"NONTOXIC GOITERS" & THYROID NODULES
Defined as: Goiters (enlargement of thyroid) which don't produce
toxic levels of thyroid hormones
I. Classification
- Diffuse
- Us. result from insufficient production
of thyroid hormones which result in
increased TSH secretion and thyroid
enlargement
- Can result from iodide deficiency,
defects in hormone synthesis, exogenous
"goitrogens," or thyroiditis
- Nodular
- Usually evaluated with ultrasound, fina-needle
aspiration, and radioiodine scan, in which a
picture of regional iodine uptake in the
thyroid is obtained; nodules which take
up lots of iodine are presumed to have
retained thyroid-like function and are
referred to as "hot," and those
that don't, "cold"
- Cold nodules tend to contain less-well
differentiated tissue and are more likely
to become cancerous (10-15% probability)
and should be sampled at least with fine
needle aspiration; treating with
thyroxine may reduce development of new
cold nodules but doesn't seem to shrink
size of existing nodules (J. Clin.
Endocr.
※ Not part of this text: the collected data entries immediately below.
-- ==== Sys2Proof/Laws/Unknown.lean ====
section
/-! SUPPORT. The decoder on the UNKNOWN space (R100): a word that selects no row of the opcode map decodes to `.unknown`. -/

namespace Sys2Proof

/-- A word of the UNKNOWN space misses every row of the map. -/
theorem unknown_misses {w : Word} (h : isUnknownWord w = true) {r : OpcodeRow} (hr : r ∈ opcodeRows) :
    w &&& r.mask ≠ r.pattern := by
  simpa [OpcodeRow.selects] using List.all_eq_true.mp h r hr

theorem unknown_fam {w : Word} (h : isUnknownWord w = true) {k : OpKind} {p : Word}
    (hr : ⟨k, p, 0xF000⟩ ∈ opcodeRows) {f : Nibble} (hp : f.setWidth 16 <<< 12 = p) : famOf w ≠ f := fun e =>
  unknown_misses h hr ((and_F000 w).trans (by rw [e, hp]))

theorem unknown_fam_n {w : Word} (h : isUnknownWord w = true) {k : OpKind} {p : Word}
    (hr : ⟨k, p, 0xF00F⟩ ∈ opcodeRows) {f n : Nibble} (hp : f.setWidth 16 <<< 12 ||| n.setWidth 16 = p)
    (hf : famOf w = f) : nOf w ≠ n := fun e =>
  unknown_misses h hr ((and_F00F w).trans (by rw [hf, e, hp]))

theorem unknown_fam_nn {w : Word} (h : isUnknownWord w = true) {k : OpKind} {p : Word}
    (hr : ⟨k, p, 0xF0FF⟩ ∈ opcodeRows) {f : Nibble} {nn : Byte}
    (hp : f.setWidth 16 <<< 12 ||| nn.setWidth 16 = p) (hf : famOf w = f) : nnOf w ≠ nn := fun e =>
  unknown_misses h hr ((and_F0FF w).trans (by rw [hf, e, hp]))

theorem unknown_whole {w : Word} (h : isUnknownWord w = true) {k : OpKind} {p : Word}
    (hr : ⟨k, p, 0xFFFF⟩ ∈ opcodeRows) : w ≠ p := fun e =>
  unknown_misses h hr ((and_FFFF w).trans e)

theorem decodeFam0_unknown {w : Word} (h : isUnknownWord w = true) : decodeFam0 w = .unknown w := by
  have h1 := unknown_whole h (k := .cls) (p := 0x00E0) (by decide)
  have h2 := unknown_whole h (k := .ret) (p := 0x00EE) (by decide)
  exact (if_neg h1).trans (if_neg h2)

theorem decodeFam8_unknown {w : Word} (h : isUnknownWord w = true) (hf : famOf w = 0x8#4) :
    decodeFam8 w = .unknown w := by
  have n (k p) (n : Nibble) (hr : ⟨k, p, 0xF00F⟩ ∈ opcodeRows) (hp : (0x8#4).setWidth 16 <<< 12 ||| n.setWidth 16 = p) :
      nOf w ≠ n := unknown_fam_n h hr hp hf
  have h0 := n .ldReg 0x8000 0x0 (by decide) (by decide)
  have h1 := n .orReg 0x8001 0x1 (by decide) (by decide)
  have h2 := n .andReg 0x8002 0x2 (by decide) (by decide)
  have h3 := n .xorReg 0x8003 0x3 (by decide) (by decide)
  have h4 := n .addReg 0x8004 0x4 (by decide) (by decide)
  have h5 := n .subReg 0x8005 0x5 (by decide) (by decide)
  have h6 := n .shr 0x8006 0x6 (by decide) (by decide)
  have h7 := n .subnReg 0x8007 0x7 (by decide) (by decide)
  have hE := n .shl 0x800E 0xE (by decide) (by decide)
  unfold decodeFam8
  split <;> first | rfl | contradiction

theorem decodeFamE_unknown {w : Word} (h : isUnknownWord w = true) (hf : famOf w = 0xE#4) :
    decodeFamE w = .unknown w := by
  have h1 : nnOf w ≠ 0x9E := unknown_fam_nn h (k := .skp) (p := 0xE09E) (by decide) (by decide) hf
  have h2 : nnOf w ≠ 0xA1 := unknown_fam_nn h (k := .sknp) (p := 0xE0A1) (by decide) (by decide) hf
  unfold decodeFamE
  split <;> first | rfl | contradiction

theorem decodeFamF_unknown {w : Word} (h : isUnknownWord w = true) (hf : famOf w = 0xF#4) :
    decodeFamF w = .unknown w := by
  have n (k p) (nn : Byte) (hr : ⟨k, p, 0xF0FF⟩ ∈ opcodeRows)
      (hp : (0xF#4).setWidth 16 <<< 12 ||| nn.setWidth 16 = p) : nnOf w ≠ nn := unknown_fam_nn h hr hp hf
  have h1 := n .ldVxDt 0xF007 0x07 (by decide) (by decide)
  have h2 := n .ldVxK 0xF00A 0x0A (by decide) (by decide)
  have h3 := n .ldDtVx 0xF015 0x15 (by decide) (by decide)
  have h4 := n .ldStVx 0xF018 0x18 (by decide) (by decide)
  have h5 := n .addI 0xF01E 0x1E (by decide) (by decide)
  have h6 := n .ldF 0xF029 0x29 (by decide) (by decide)
  have h7 := n .ldB 0xF033 0x33 (by decide) (by decide)
  have h8 := n .ldMemVx 0xF055 0x55 (by decide) (by decide)
  have h9 := n .ldVxMem 0xF065 0x65 (by decide) (by decide)
  unfold decodeFamF
  split <;> first | rfl | contradiction

/-- A word of the UNKNOWN space decodes to the UNKNOWN variant that carries it. -/
theorem decodeWord_unknown {w : Word} (h : isUnknownWord w = true) : decodeWord w = .unknown w := by
  have n (k p) (f : Nibble) (hr : ⟨k, p, 0xF000⟩ ∈ opcodeRows) (hp : f.setWidth 16 <<< 12 = p) :
      famOf w ≠ f := unknown_fam h hr hp
  have h1 := n .jp 0x1000 0x1 (by decide) (by decide)
  have h2 := n .call 0x2000 0x2 (by decide) (by decide)
  have h3 := n .seImm 0x3000 0x3 (by decide) (by decide)
  have h4 := n .sneImm 0x4000 0x4 (by decide) (by decide)
  have h6 := n .ldImm 0x6000 0x6 (by decide) (by decide)
  have h7 := n .addImm 0x7000 0x7 (by decide) (by decide)
  have hA := n .ldI 0xA000 0xA (by decide) (by decide)
  have hB := n .jpV0 0xB000 0xB (by decide) (by decide)
  have hC := n .rnd 0xC000 0xC (by decide) (by decide)
  have hD := n .drw 0xD000 0xD (by decide) (by decide)
  unfold decodeWord
  split
  case h_1 => exact decodeFam0_unknown h
  case h_6 hf => exact if_neg (unknown_fam_n h (k := .seReg) (p := 0x5000) (by decide) (by decide) hf)
  case h_9 hf => exact decodeFam8_unknown h hf
  case h_10 hf => exact if_neg (unknown_fam_n h (k := .sneReg) (p := 0x9000) (by decide) (by decide) hf)
  case h_15 hf => exact decodeFamE_unknown h hf
  case h_16 =>
    apply decodeFamF_unknown h
    have : ∀ f : Nibble, f = 0xF ∨ f ∈ [0x0#4, 0x1, 0x2, 0x3, 0x4, 0x5, 0x6, 0x7, 0x8, 0x9, 0xA, 0xB, 0xC, 0xD, 0xE] := by
      decide
    rcases this (famOf w) with e | e
    · exact e
    · simp only [List.mem_cons, List.not_mem_nil, or_false] at e
      rcases e with e | e | e | e | e | e | e | e | e | e | e | e | e | e | e <;> contradiction
  all_goals contradiction

end Sys2Proof
end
Metab. 83:780, 1998--JW); can
also tx cold nodules with percutaneous
injection of ethanol; can also leave them
alone if cytology is negative!
- Risk factors for malignancy in a thyroid nodule:
- Age < 30yo or > 60yo
- History of radiation therapy to thyroid
- Family history of thyroid Ca
II. Treatment options
- Surgery
- Thyroxine (reduces size by
reducing TSH levels)
- Radioiodine (the latter ass'd with sig.
greater size reduction and less bone density reduction than thyroxine
in a randomized trial of 64 pts--J. Clin. Endocrin. Metab. 86:994,
2001--JW)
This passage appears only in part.